Denouncing the corporate media’s overwhelming failure to cover the Wisconsin GOP’s attempt to effectively override the results of the November midterms, MoveOn.org Washington director Ben Wikler urged Wisconsinites to show up at the capitol building to protest the scheduled lame-duck special session Monday afternoon, during which the legislature will consider the Republican legislation.

As Indivisible Wisconsin pointed out, the “public hearing” on the GOP plan is scheduled to last precisely one minute.

On top of protests during the special session, advocacy groups also planned an emergency rally on the steps of the state capitol for Monday evening.

In addition to stripping Evers’ authority, the GOP’s sweeping plan — which the Wisconsin legislature could vote on as early as Tuesday — also seeks to restict voting rights by limiting early voting to no more than two weeks before an election. At present, some parts of the state allow for as much as six weeks of early voting.

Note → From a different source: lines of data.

-- ==== Sys2Proof/Laws/Maps.lean ====
section
/-!
SUPPORT. Sparse maps and the memory: a read after a write, and that every operation on the memory keeps its canonical form.
-/
namespace Sys2Proof.Machine

variable {α : Type}

theorem nfind_nset (m : NMap α) (a : Nat) (v : α) (b : Nat) : nfind (nset m a v) b = if a = b then some v else nfind m b := by
  induction m with
  | nil => simp [nset, nfind]
  | cons h t ih =>
    obtain ⟨k, w⟩ := h
    unfold nset
    split
    · next h => subst h; by_cases hb : a = b <;> simp [nfind, hb]
    · split
      · simp [nfind]
      · next h1 h2 =>
        simp only [nfind, ih]
        by_cases hk : k = b
        · subst hk; simp [h1]
        · simp [hk]

@[simp] theorem nfind_nset_self (m : NMap α) (a : Nat) (v : α) : nfind (nset m a v) a = some v := by simp [nfind_nset]

theorem nfind_nset_ne (m : NMap α) {a b : Nat} (v : α) (h : a ≠ b) : nfind (nset m a v) b = nfind m b := by simp [nfind_nset, h]

theorem nget_nset (d : α) (m : NMap α) (a : Nat) (v : α) (b : Nat) : nget d (nset m a v) b = if a = b then v else nget d m b := by
  unfold nget; rw [nfind_nset]; split <;> rfl

@[simp] theorem nget_nset_self (d : α) (m : NMap α) (a : Nat) (v : α) : nget d (nset m a v) a = v := by simp [nget_nset]

theorem nget_nset_ne (d : α) (m : NMap α) {a b : Nat} (v : α) (h : a ≠ b) : nget d (nset m a v) b = nget d m b := by
  simp [nget_nset, h]

theorem nfind_ndel (m : NMap α) (a b : Nat) : nfind (ndel m a) b = if a = b then none else nfind m b := by
  induction m with
  | nil => simp [ndel, nfind]
  | cons h t ih =>
    obtain ⟨k, w⟩ := h
    by_cases hk : k = a
    · subst hk
      simp only [ndel, if_true, ih, nfind]
      split <;> simp_all
    · by_cases hb : a = b
      · subst hb; simp [ndel, nfind, ih, hk]
      · simp [ndel, nfind, ih, hk, hb]

@[simp] theorem nfind_ndel_self (m : NMap α) (a : Nat) : nfind (ndel m a) a = none := by simp [nfind_ndel]

theorem nsortedFrom_mono {m : NMap α} {a b : Nat} (h : a ≤ b) (hs : nsortedFrom b m = true) : nsortedFrom a m = true := by
  cases m with
  | nil => rfl
  | cons c t => obtain ⟨k, w⟩ := c; simp only [nsortedFrom, Bool.and_eq_true, decide_eq_true_eq] at *; exact ⟨by omega, hs.2⟩

theorem nsortedFrom_nset {m : NMap α} {b a : Nat} (v : α) (h : b ≤ a) (hs : nsortedFrom b m = true) :
    nsortedFrom b (nset m a v) = true := by
  induction m generalizing b with
  | nil => simp [nset, nsortedFrom, h]
  | cons c t ih =>
    obtain ⟨k, w⟩ := c
    simp only [nsortedFrom, Bool.and_eq_true, decide_eq_true_eq] at hs
    unfold nset
    split
    · next e => subst e; simp [nsortedFrom, h, hs.2]
    · split
      · next e => simp only [nsortedFrom, Bool.and_eq_true, decide_eq_true_eq]; exact ⟨h, by omega, hs.2⟩
      · simp only [nsortedFrom, Bool.and_eq_true, decide_eq_true_eq]; exact ⟨hs.1, ih (by omega) hs.2⟩

theorem nsortedFrom_filter {m : NMap α} {b : Nat} (p : Nat × α → Bool) (hs : nsortedFrom b m = true) :
    nsortedFrom b (m.filter p) = true := by
  induction m generalizing b with
  | nil => rfl
  | cons c t ih =>
    obtain ⟨k, w⟩ := c
    simp only [nsortedFrom, Bool.and_eq_true, decide_eq_true_eq] at hs
    rw [List.filter_cons]
    split
    · simp only [nsortedFrom, Bool.and_eq_true, decide_eq_true_eq]; exact ⟨hs.1, ih hs.2⟩
    · exact ih (nsortedFrom_mono (by omega) hs.2)

theorem ndel_eq_filter (m : NMap α) (a : Nat) : ndel m a = m.filter fun c => !(c.1 == a) := by
  induction m with
  | nil => rfl
  | cons c t ih =>
    obtain ⟨k, w⟩ := c
    by_cases h : k = a <;> simp [ndel, ih, h]

theorem mem_nset {m : NMap α} {a : Nat} {v : α} {c : Nat × α} (h : c ∈ nset m a v) : c = (a, v) ∨ c ∈ m := by
  induction m with
  | nil => simpa [nset] using h
  | cons d t ih =>
    obtain ⟨k, w⟩ := d
    unfold nset at h
    split at h
    · rcases List.mem_cons.1 h with h | h
      · exact .inl h
      · exact .inr (List.mem_cons_of_mem _ h)
    · split at h
      · rcases List.mem_cons.1 h with h | h
        · exact .inl h
        · exact .inr h
      · rcases List.mem_cons.1 h with h | h
        · exact .inr (h ▸ List.mem_cons_self)
        · rcases ih h with h | h
          · exact .inl h
          · exact .inr (List.mem_cons_of_mem _ h)

/-! The memory. -/

theorem mread_mwrite (m : Memory) (a : Nat) (b : Byte) (x : Nat) : mread (mwrite m a b) x = if a = x then b else mread m x := by
  unfold mwrite mread mdrop
  split
  · next h => subst h; unfold nget; rw [nfind_ndel]; split <;> rfl
  · exact nget_nset ..

/-- A write of a byte string: inside, its bytes; outside, what was there. -/
theorem mread_mwrites (m : Memory) (a : Nat) (d : Bytes) (x : Nat) :
    mread (mwrites m a d) x = if a ≤ x ∧ x < a + d.length then d.getD (x - a) 0 else mread m x := by
  induction d generalizing m a with
  | nil => rw [mwrites, if_neg (by rw [List.length_nil]; omega)]
  | cons b t ih =>
    rw [mwrites, ih, mread_mwrite]
    by_cases h : a = x
    · subst h; rw [if_neg (by omega), if_pos rfl, if_pos (by simp)]; simp
    · by_cases h2 : a + 1 ≤ x ∧ x < a + 1 + t.length
      · have : x - a = (x - (a + 1)) + 1 := by omega
        rw [if_pos h2, if_pos (by simp; omega), this, List.getD_cons_succ]
      · rw [if_neg h2, if_neg h, if_neg (by simp; omega)]

theorem mread_mwrites_out {m : Memory} {a : Nat} {d : Bytes} {x : Nat} (h : x < a ∨ a + d.length ≤ x) :
    mread (mwrites m a d) x = mread m x := by rw [mread_mwrites, if_neg (by omega)]

/-- What was written is read back. -/
theorem mreads_mwrites (m : Memory) (a : Nat) (d : Bytes) : mreads (mwrites m a d) a d.length = d := by
  induction d generalizing m a with
  | nil => rfl
  | cons b t ih =>
    simp only [List.length_cons, mreads, mwrites]
    rw [ih, mread_mwrites_out (by omega), mread_mwrite, if_pos rfl]

theorem nfind_filter (m : NMap α) (p : Nat → Bool) (x : Nat) :
    nfind (m.filter fun c => p c.1) x = if p x then nfind m x else none := by
  induction m with
  | nil => simp [nfind]
  | cons c t ih =>
    obtain ⟨k, w⟩ := c
    rw [List.filter_cons]
    by_cases hk : k = x
    · subst hk; by_cases hp : p k <;> simp [nfind, ih, hp]
    · by_cases hp : p k <;> simp [nfind, ih, hp, hk]

theorem mread_mclear (m : Memory) (lo hi x : Nat) : mread (mclear m lo hi) x = if lo ≤ x ∧ x < hi then 0 else mread m x := by
  unfold mread mclear nget
  rw [nfind_filter m (fun y => !(decide (lo ≤ y) && decide (y < hi)))]
  by_cases h : lo ≤ x ∧ x < hi
  · simp [h]
  · have : (!(decide (lo ≤ x) && decide (x < hi))) = true := by simp; omega
    rw [if_pos this, if_neg h]

@[simp] theorem wf_nil : Memory.wf [] = true := rfl

theorem wf_mwrite {m : Memory} (a : Nat) (b : Byte) (h : m.wf = true) : (mwrite m a b).wf = true := by
  simp only [Memory.wf, nsorted, Bool.and_eq_true, List.all_eq_true, decide_eq_true_eq] at *
  unfold mwrite
  split
  · rw [mdrop, ndel_eq_filter]
    exact ⟨nsortedFrom_filter _ h.1, fun c hc => h.2 c (List.mem_filter.1 hc).1⟩
  · next hb =>
    refine ⟨nsortedFrom_nset _ (Nat.zero_le _) h.1, fun c hc => ?_⟩
    rcases mem_nset hc with e | e
    · subst e; exact hb
    · exact h.2 c e

@[simp] theorem wf_mwrites {m : Memory} (a : Nat) (d : Bytes) (h : m.wf = true) : (mwrites m a d).wf = true := by
  induction d generalizing m a with
  | nil => exact h
  | cons b t ih => exact ih _ (wf_mwrite _ _ h)

@[simp] theorem wf_mclear {m : Memory} (lo hi : Nat) (h : m.wf = true) : (mclear m lo hi).wf = true := by
  simp only [Memory.wf, nsorted, Bool.and_eq_true, List.all_eq_true, decide_eq_true_eq] at *
  exact ⟨nsortedFrom_filter _ h.1, fun c hc => h.2 c (List.mem_filter.1 hc).1⟩

end Sys2Proof.Machine
end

As Wikler noted, the GOP’s legislation could force Evers to implement punitive Trump-approved Medicaid work requirements, stop him from banning guns from the state capitol, and bar him from taking legal action to defend safety net programs from Republican attacks.

“Warning to our friends across the country: what happens in Wisconsin doesn’t stay in Wisconsin,” Wikler wrote on Twitter. “The GOP (and Kochs) use the state as a petri dish for terrible hard-right ideas. If this works, it’ll spread elsewhere.”

Responding to the GOP power grab, Evers said in an interview on Saturday that he is considering legal action to prevent Republicans from stripping his authority.

“I view this as a repudiation of the last election,” Evers told the Milwaukee Journal Sentinel. “I will take any steps possible to assure the people of Wisconsin that I will not invalidate those votes. And frankly, I’m encouraging citizens across the state of Wisconsin to help me in that effort.”